The claims in issue in patent No. 381,968 are as follows:
"1. The combination, with a motor containing separate or independent circuits on the armature or field-magnet, or both, of an alternating-current generator containing induced circuits connected independently to corresponding circuits in the motor, whereby a rotation of the generator produces a progressive shifting of the poles of the motor, as herein described.
"3. The combination, with a motor having an annular or ring-shaped field-magnet and a cylindrical or equivalent armature, and independent coils on the field-magnet or armature, or both, of an alternating current generator having correspondingly independent coils, and circuits including the generator-coils and corresponding motor-coils in such manner that the rotation of the generator causes a progressive shifting of the poles of the motor in the manner set forth."
That of patent No. 382,280 is as follows:
"1. The method herein described of electrically transmitting power, which consists in producing a continuously progressive shifting of the polarities of either or both elements (the armature or field-magnets or magnets) of a motor by developing alternating currents in independent circuits, including the magnetizing coils of either or both elements, as herein set forth."
The claims in issue of patent No. 382,279 are as follows:
"1. The combination, with a motor containing independent inducing or energizing circuits and closed induced circuits, of an alternating-current generator having induced or generating circuits corresponding to and connected with the energizing circuits of the motor, as set forth...
"2. An electro-magnetic motor having its field magnets wound with independent coils and its armature with independent closed coils, in combination with a source of alternating currents connected to the field coils and capable of progressively shifting the poles of the field magnet, as set forth.

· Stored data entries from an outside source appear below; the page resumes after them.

/-- The record of a piece set down is gone. -/
theorem recordAt_placeDispatch {tag id n : Nat} (found : findRecord p id = some n) : recordAt (placeDispatch c tag id p) n = none := by
  have found' : findRecord (clearMark tag p) id = some n := ((clearMark_rest tag).2.2.2 id).trans found
  obtain ⟨_, ⟨x, record, _⟩, _⟩ := findRecord_spec found'
  have piece : findPiece (clearMark tag p) id = some x := by
    unfold findPiece
    rw [found']
    exact record
  unfold placeDispatch
  dsimp only
  rw [piece]
  exact recordAt_removePiece found'

theorem settle_findPiece {id : Nat} {x : Piece} (found : findPiece p id = some x) :
    ∃ v, findPiece (settle c p) id = some { x with announced := v } := (settle_settled c p).pieces id x found

/-- What a completed move leaves in the stacks and the records. -/
theorem settle_completed_pieces (m : Move) (v : Bool) :
    (∀ l n, m.stack = some (l, n) → stackIndex l n < p.pieces.stackTable.length →
        ((settle c (completeMove c m v p)).stackAt (stackIndex l n)).list = (p.stackAt (stackIndex l n)).list ++ [m.piece]
          ∧ ∀ x, findPiece p m.piece = some x → ∃ y, findPiece (settle c (completeMove c m v p)) m.piece = some y ∧ y.tag = none
              ∧ y.place = .inStock l n ((p.stackAt (stackIndex l n)).list.length + 1))
      ∧ (m.stack = none → ∀ n, findRecord p m.piece = some n → recordAt (settle c (completeMove c m v p)) n = none)
      ∧ ∀ i, findMark p m.tag = some i → ((settle c (completeMove c m v p)).stackAt i).mark = .none := by
  refine ⟨fun l n stack inside => ?_, fun none n found => ?_, fun i marked => ?_⟩
  · have placed : placePiece c m p = placeLift m.tag m.piece l n p := by
      unfold placePiece
      rw [stack]
    refine ⟨?_, fun x found => ?_⟩
    · rw [settle_stackAt, stackAt_completeMove, placed, stackAt_placeLift, if_pos ⟨rfl, inside⟩]
    · have stands : findPiece (completeMove c m v p) m.piece = some { x with
          place := .inStock l n ((p.stackAt (stackIndex l n)).list.length + 1), tag := none } := by
        rw [findPiece_of_pieces (completeMove_pieces m v), placed]
        exact findPiece_removeMove (findPiece_placeLift found)
      obtain ⟨w, after⟩ := settle_findPiece (c := c) stands
      exact ⟨_, after, rfl, rfl⟩
  · have placed : placePiece c m p = placeDispatch c m.tag m.piece p := by
      unfold placePiece
      rw [none]
    have gone : recordAt (completeMove c m v p) n = Option.none := by
      rw [recordAt_of_pieces (completeMove_pieces m v), recordAt_removeMove, placed, recordAt_placeDispatch found]
      split <;> rfl
    obtain ⟨w, after⟩ := (settle_recorded c (completeMove c m v p)).records n
    rw [after, gone]
    rfl
  · rw [settle_stackAt, stackAt_completeMove, placePiece_unmarked marked]

/-- Settles O31. -/
theorem hookUnloadedPlaces : Obligations.HookUnloadedPlaces := by
  intro s c m p runs shaped seen hooked head
  have changed : craneLevel c .hook false p = settle c (hookUnloads c (craneAccepted .hook false p)) :=
    craneLevel_changed seen (by rw [show (p.moves.crane .hook).filter.level = true from hooked]; decide)
  generalize a_def : craneAccepted .hook false p = a at changed
  have head' : headMove a = some m := a_def ▸ (craneAccepted_head .hook false).trans head
  refine ⟨fun phase => completes_running runs rfl ?_, fun phase => completes_running runs rfl ?_⟩
  · rw [show craneLevel c .hook false s.part = _ from changed, hookUnloads_atPlace head' phase]
    have still : CraneStill p a := a_def ▸ craneAccepted_still .hook false
    have pieces : a.pieces = p.pieces := a_def ▸ craneAccepted_pieces .hook false
    have hook : a.moves.hook = ⟨⟨false, false, 5⟩, true⟩ := by rw [← a_def]; rfl
    have marked (i : Nat) (h : findMark p m.tag = some i) : findMark a m.tag = some i := by
      unfold findMark at *
      rw [pieces]
      exact h
    have standing (i : Nat) : a.stackAt i = p.stackAt i := stackAt_of_table (congrArg PieceStore.stackTable pieces) i
    obtain ⟨placed, gone, unmarked⟩ := settle_completed_pieces (c := c) (p := a) m false
    have act := (completeMove_act c a c m false).trans (settle_act c (completeMove c m false a) c)
    refine ⟨settle_completed m false, ?_, act.beds.trans still.beds, act.heat.trans still.heat, act.out.trans still.out,
      fun l n stack inside => ?_, fun none n found => gone none n ((findRecord_of_pieces pieces _).trans found),
      fun i mark => unmarked i (marked i mark)⟩
    · unfold Part.hookLoaded
      rw [(settle_lines c _).1, completeMove_moves, hook]
    · obtain ⟨list, record⟩ := placed l n stack (by rw [pieces, shaped_stackTable shaped]; exact inside)
      rw [standing] at list record
      exact ⟨list, fun x found => record x ((findPiece_of_pieces pieces _).trans found)⟩
  · rw [show craneLevel c .hook false s.part = _ from changed, hookUnloads_toPlace head' phase, ← a_def]
    obtain ⟨⟨y, stands, tag, halted, cause⟩, rest⟩ := settle_hookUnexpected (c := c) (v := false) head
      (by rw [phase]; exact fun e => nomatch e) rfl
    exact ⟨⟨y, stands, tag, halted, cause.trans (by rw [phase])⟩, rest⟩

end Sys2Proof.Machine
end

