-- ==== Sys2Proof/Proofs/Interpolator.lean ====
section
/-! PROOFS. The travel interpolator: decoder, marks, microsteps, reference switch (06). -/
namespace Sys2Proof.Machine
open Sys2Proof

variable {c : Settings} {p q : Part}

/-! ### What the travel interpolator's events leave (06) -/

/-- Beds, heat, outputs, temperatures, maturity, clock and configuration stand; the line is only asked to send. -/
structure TravelStill (p q : Part) : Prop where
  beds : q.beds = p.beds
  heat : q.heat = p.heat
  out : q.out = p.out
  scan : q.scan = p.scan
  maturity : q.maturity = p.maturity
  clock : q.clock = p.clock
  config : q.config = p.config
  run : q.run = p.run
  line : p.line.keeps q.line

theorem TravelStill.trans {r : Part} (h : TravelStill p q) (k : TravelStill q r) : TravelStill p r :=
  ⟨k.beds.trans h.beds, k.heat.trans h.heat, k.out.trans h.out, k.scan.trans h.scan, k.maturity.trans h.maturity, k.clock.trans h.clock,
    k.config.trans h.config, k.run.trans h.run, LineUnit.keeps_trans h.line k.line⟩

theorem CraneAct.travelStill (h : CraneAct c p q) : TravelStill p q :=
  ⟨h.beds, h.heat, h.out, h.scan, h.maturity, h.clock, h.config, h.run, h.placed.keeps⟩

/-- Travel and pins changed alone. -/
theorem setTravel_still (t : TravelUnit) (x : Pins) : TravelStill p { p with travel := t, pins := x } :=
  ⟨rfl, rfl, rfl, rfl, rfl, rfl, rfl, rfl, rfl⟩

theorem handOccupancy_still (occ : List Nat) : TravelStill p (handOccupancy occ p) := ⟨rfl, rfl, rfl, rfl, rfl, rfl, rfl, rfl, rfl⟩

theorem positionLost_still : TravelStill p (positionLost c p) := ⟨rfl, rfl, rfl, rfl, rfl, rfl, rfl, rfl, rfl⟩

theorem faultPosition_still (k : PosFault) : TravelStill p (faultPosition c k p) := by
  unfold faultPosition
  dsimp only
  refine TravelStill.trans ?_ (CraneAct.reportIf c _ _ _).travelStill
  split
  · exact (setTravel_still _ p.pins).trans positionLost_still
  · exact setTravel_still _ p.pins

/-- A position fault: the flag, its cause, and no position; the rest of the decoder and the position's value stand. -/
theorem faultPosition_travel (k : PosFault) : ∃ lim occ, (faultPosition c k p).travel =
    { p.travel with fault := true, cause := some k, referenced := false, limit := lim, occupancy := occ } := by
  unfold faultPosition
  dsimp only
  rw [(CraneAct.reportIf c _ _ _).travel]
  split
  · exact ⟨_, _, rfl⟩
  · rename_i unknown
    exact ⟨p.travel.limit, p.travel.occupancy, by rw [← Bool.eq_false_iff.mpr unknown]⟩

/-- With the position unknown, travel stops. -/
theorem afterLoss_stops (before : Part) (unknown : p.travel.referenced = false) : (afterLoss c before p).span.decision = .stop := by
  have none : p.position = none := by
    unfold Part.position
    rw [unknown]
    rfl
  unfold afterLoss
  split
  · rw [formNotice_decision]
    refine settle_stops c _ (.inl ?_)
    rw [(halt_act c p _).position, none]
  · exact settle_stops c p (.inl none)

theorem afterLoss_travel (before : Part) : (afterLoss c before p).travel = p.travel := (afterLoss_act c p c before).travel

theorem afterLoss_still (before : Part) : TravelStill p (afterLoss c before p) := (afterLoss_act c p c before).travelStill

theorem TravelStill.unpack (h : TravelStill p q) : q.beds = p.beds ∧ q.heat = p.heat ∧ q.out = p.out ∧ q.scan = p.scan
    ∧ q.maturity = p.maturity ∧ q.clock = p.clock ∧ q.config = p.config ∧ q.run = p.run ∧ p.line.keeps q.line :=
  ⟨h.beds, h.heat, h.out, h.scan, h.maturity, h.clock, h.config, h.run, h.line⟩

/-! ### The direction decoder (06 R103, R104) -/

theorem sampleTracks_adopts {i : Nat} (h : p.travel.index = none ∨ 201 ≤ p.travel.uniform) :
    sampleTracks c (some i) p = { p with travel := p.travel.adopt i } := by
  unfold sampleTracks
  dsimp only
  cases index : p.travel.index with
  | none => rfl
  | some k => exact if_pos (h.resolve_left (by rw [index]; exact fun e => nomatch e))

theorem sampleTracks_uniform (h : p.travel.uniform ≠ 200) :
    sampleTracks c none p = { p with travel := { p.travel with uniform := min 201 (p.travel.uniform + 1) } } := by
  unfold sampleTracks
  dsimp only
  rw [if_neg h]
  rfl

theorem sampleTracks_sticks (h : p.travel.uniform = 200) :
    sampleTracks c none p = faultPosition c .stuck { p with travel := { p.travel with uniform := 201 } } := by
  unfold sampleTracks
  exact if_pos h

section
variable {i k : Nat} (index : p.travel.index = some k) (fresh : p.travel.uniform < 201)
include index fresh

theorem sampleTracks_held (h : i = k) : sampleTracks c (some i) p = { p with travel := { p.travel with uniform := 0 } } := by
  unfold sampleTracks
  dsimp only
  rw [index]
  dsimp only
  rw [if_neg (Nat.not_le.mpr fresh), if_pos h]

theorem sampleTracks_forward (h : i = (k + 1) % 6) (_ : k < 6) :
    sampleTracks c (some i) p = { p with travel := p.travel.step i .forward } := by
  unfold sampleTracks
  dsimp only
  rw [index]
  dsimp only
  rw [if_neg (Nat.not_le.mpr fresh), if_neg (by omega), if_pos h]

theorem sampleTracks_reverse (h : i = (k + 5) % 6) (_ : k < 6) :
    sampleTracks c (some i) p = { p with travel := p.travel.step i .reverse } := by
  unfold sampleTracks
  dsimp only
  rw [index]
  dsimp only
  rw [if_neg (Nat.not_le.mpr fresh), if_neg (by omega), if_neg (by omega), if_pos h]

theorem sampleTracks_skips (other : i ≠ k) (forward : i ≠ (k + 1) % 6) (reverse : i ≠ (k + 5) % 6) :
    sampleTracks c (some i) p = { faultPosition c .skip p with travel := (faultPosition c .skip p).travel.adopt i } := by
  unfold sampleTracks
  dsimp only
  rw [index]
  dsimp only
  rw [if_neg (Nat.not_le.mpr fresh), if_neg other, if_neg forward, if_neg reverse]

end

theorem sampleTracks_still (pat : Option Nat) : TravelStill p (sampleTracks c pat p) := by
  unfold sampleTracks
  dsimp only
  split
  · split
    · exact (setTravel_still _ p.pins).trans (faultPosition_still _)
    · exact setTravel_still _ p.pins
  · split
    · exact setTravel_still _ p.pins
    · split
      · exact setTravel_still _ p.pins
      · split
        · exact setTravel_still _ p.pins
        · split
          · exact setTravel_still _ p.pins
          · split
            · exact setTravel_still _ p.pins
            · exact (faultPosition_still _).trans (setTravel_still _ _)

/-- A step in a direction. -/
theorem step_spec (t : TravelUnit) (i : Nat) (d : Dir) : (t.step i d).index = some i ∧ (t.step i d).uniform = 0 ∧ (t.step i d).dir = d
    ∧ (t.step i d).fault = t.fault ∧ (t.step i d).referenced = t.referenced ∧ (t.step i d).base = t.base ∧ (t.step i d).u = t.u
    ∧ (t.dir ≠ d → (t.step i d).up = (d == .forward) ∧ (t.step i d).timer = 0) := by
  unfold TravelUnit.step
  dsimp only
  split
  · rename_i same
    exact ⟨rfl, rfl, rfl, rfl, rfl, rfl, rfl, fun h => absurd same h⟩
  · exact ⟨rfl, rfl, rfl, rfl, rfl, rfl, rfl, fun _ => ⟨rfl, rfl⟩⟩

/-- A STUCK fault and what follows it. -/
theorem afterLoss_stuck {before x : Part} {b u : Nat} (h : x = faultPosition c .stuck { p with travel := { p.travel with uniform := 201 } })
    (hb : p.travel.base = b) (hu : p.travel.u = u) (left : afterLoss c before x = q) :
    q.travel.uniform = 201 ∧ q.travel.fault = true ∧ q.travel.cause = some .stuck ∧ q.travel.referenced = false
      ∧ q.span.decision = .stop ∧ q.travel.base = b ∧ q.travel.u = u := by
  obtain ⟨lim, occ, travel⟩ := faultPosition_travel (c := c) (p := { p with travel := { p.travel with uniform := 201 } }) .stuck
  rw [← h] at travel
  have stop : q.span.decision = .stop := left ▸ afterLoss_stops before (by rw [travel])
  have same : q.travel = x.travel := left ▸ afterLoss_travel before
  rw [same, travel]
  exact ⟨rfl, rfl, rfl, rfl, stop, hb, hu⟩

/-- Settles O45. -/
theorem tracksDecode : Obligations.TracksDecode := by
  intro s c p t still stuck runs
  have sampled (ta tb tc : Bool) (post : Part → Prop) (k : ∀ x r q, x.travel = t → r = sampleTracks c (patternIndex ta tb tc) x →
      afterLoss c p r = q → TravelStill p q → q.travel = r.travel → post q) : Completes (.trackStep ta tb tc) s post :=
    completes_running runs rfl (k { p with pins := { p.pins with trkA := ta, trkB := tb, trkC := tc } } _ _ rfl rfl rfl
      (((setTravel_still p.travel _).trans (sampleTracks_still _)).trans (afterLoss_still p)) (afterLoss_travel p))
  refine ⟨fun k i ta tb tc index hk fresh pat => sampled ta tb tc _ fun x r q same r_eq left rest travel => ?_,
    fun i ta tb tc lost pat => sampled ta tb tc _ fun x r q same r_eq left rest travel => ?_,
    fun ta tb tc pat other => sampled ta tb tc _ fun x r q same r_eq left rest travel => ?_,
    fun ta tb tc pat full => sampled ta tb tc _ fun x r q same r_eq left rest travel => ?_, fun fresh => completes_running runs rfl ?_⟩
  · rw [pat] at r_eq
    rw [← same] at index fresh
    by_cases held : i = k
    · rw [sampleTracks_held index fresh held] at r_eq
      rw [show q.travel = { t with uniform := 0 } from travel.trans (by rw [r_eq, same])]
      exact ⟨by rw [held, ← same]; exact index, rfl, rest.unpack, fun _ => rfl, fun h => by omega, fun h => by omega,
        fun h => absurd held h, rfl, rfl⟩
    by_cases forward : i = (k + 1) % 6
    · rw [sampleTracks_forward index fresh forward hk] at r_eq
      obtain ⟨index', uniform, dir, fault, referenced, base, u, turn⟩ := step_spec t i .forward
      rw [show q.travel = t.step i .forward from travel.trans (by rw [r_eq, same])]
      exact ⟨index', uniform, rest.unpack, fun h => absurd h held, fun _ => ⟨dir, fault, referenced, turn⟩,
        fun h => by omega, fun _ h => absurd forward h, base, u⟩
    by_cases reverse : i = (k + 5) % 6
    · rw [sampleTracks_reverse index fresh reverse hk] at r_eq
      obtain ⟨index', uniform, dir, fault, referenced, base, u, turn⟩ := step_spec t i .reverse
      rw [show q.travel = t.step i .reverse from travel.trans (by rw [r_eq, same])]
      exact ⟨index', uniform, rest.unpack, fun h => absurd h held, fun h => absurd h forward,
        fun _ => ⟨dir, fault, referenced, turn⟩, fun _ _ h => absurd reverse h, base, u⟩
    · obtain ⟨lim, occ, faulty⟩ := faultPosition_travel (c := c) (p := x) .skip
      rw [sampleTracks_skips index fresh held forward reverse] at r_eq
      have lost : r.travel = ({ t with
          fault := true, cause := some .skip, referenced := false, limit := lim, occupancy := occ } : TravelUnit).adopt i := by
        rw [r_eq, faulty, same]
      have stop : q.span.decision = .stop := left ▸ afterLoss_stops p (by rw [lost]; rfl)
      rw [travel, lost]
      exact ⟨rfl, rfl, rest.unpack, fun h => absurd h held, fun h => absurd h forward, fun h => absurd h reverse,
        fun _ _ _ => ⟨rfl, rfl, rfl, rfl, stop⟩, rfl, rfl⟩
  · rw [pat, sampleTracks_adopts (by rw [same]; exact lost)] at r_eq
    exact ⟨travel.trans (by rw [r_eq, same]; rfl), rest.unpack⟩
  · rw [pat, sampleTracks_uniform (by rw [same]; exact other)] at r_eq
    exact ⟨travel.trans (by rw [r_eq, same]), rest.unpack⟩
  · rw [pat, sampleTracks_sticks (by rw [same]; exact full)] at r_eq
    exact ⟨afterLoss_stuck r_eq (congrArg TravelUnit.base same) (congrArg TravelUnit.u same) left, rest.unpack⟩
  · generalize left : trackSticks c s.part = q
    unfold trackSticks at left
    rw [if_neg (Nat.not_le.mpr fresh), sampleTracks_sticks rfl] at left
    have rest : TravelStill s.part q := left ▸ ((setTravel_still _ s.part.pins).trans
      ((setTravel_still _ s.part.pins).trans (faultPosition_still _))).trans (afterLoss_still _)
    exact ⟨afterLoss_stuck rfl rfl rfl left, rest.unpack⟩

end Sys2Proof.Machine

namespace Sys2Proof.Machine
open Sys2Proof

variable {c : Settings} {p q : Part}

/-! ### Position changes (06 R111..R113) -/

theorem positionChanged_still : TravelStill p (positionChanged c p) := by
  unfold positionChanged
  dsimp only
  split
  · exact (CraneAct.refl c p).travelStill
  · refine TravelStill.trans ?_ (CraneAct.reportIf c _ _ _).travelStill
    refine TravelStill.trans ?_ (CraneAct.markIf c _ _ _).travelStill
    exact (setTravel_still _ p.pins).trans (handOccupancy_still _)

"3. A motor constructed with an annular field magnet wound with independent coils and a cylindrical or disk armature wound with closed coils, in combination with a source of alternating currents connected with the field-magnet coils and acting to progressively shift or rotate the poles of the field, as herein set forth."
The complainant's theory of the invention was that the gist of it was the utilization of the alternating currents generated by an alternating-current dynamo or generator for effecting such shifting of the magnetic poles or resultant attractive forces upon the armature of a motor, and thus causing such armature to rotate in response thereto. His broad invention was the production in a motor of a progressively shifting magnetic field (or pole) by means of two or more independent alternating currents, differing in phase, and circuits which preserve the independent character and phase relation of such currents."
By way of defence, the decision goes on, the defendants relied upon four prior publications, namely, the Baily article of 1879; the Siemens patents of 1878; Deprez's article of 1880-4, and the Bradley application of May 9, 1887. As to Baily the court says: "Baily merely showed how to apply a series of successive impulses to the disk by an intermittent rotation of the field and thus produce Arago's rotation field with stationary magnets instead of a moving magnet, and he showed how the motion of the disk could be reversed. He conceived the idea of a uniform rotation by a manifestly impossible and impracticable construction. He did not claim to have established a continuous rotating field or to know any way in which a uniform rotation could be produced. He did not use alternating currents, but reversed currents. He was not dealing with the subject of the transmission of power. Defendants' expert admitted that his paper merely describes a laboratory experiment."
As to the allegation that the Siemens patent of 1878 was an anticipation, the Court says: "This patent is chiefly for means to convert motive power into electricity. It does not specifically relate to or describe or fully show a system of apparatus for the transmission of power. It not only fails to refer to any difference of phase, or to point out how the armature and overlapping coils are to be coupled together to produce such phase, but it repeatedly describes the use of commutators in order to create a continuous or direct current. At this date it was not known that an alternating current machine could be used as a motor. Motors then were operated only by a direct or continuous current so far as the record shows. The 'suitable modifications' to change this machine into a motor are nowhere described; in view of the repeated reference to commutators, the modifications must be presumed to relate to such continuous current machines; and in view of the then state of the art such suitable modifications would have required such a series of experiments and such a departure from the existing theories and such development and application of devices in unexpected and non-analogous ways as would in themselves have constituted invention. Siemens himself, as late as 1884, and Alteneck, the other inventor of said Siemens patent, in 1881, admitted that they did not know that alternating currents could be used as motors. This evidence was objected to on the ground that the publications containing said statements are not duly proved, but the fact is established by other sufficient evidence."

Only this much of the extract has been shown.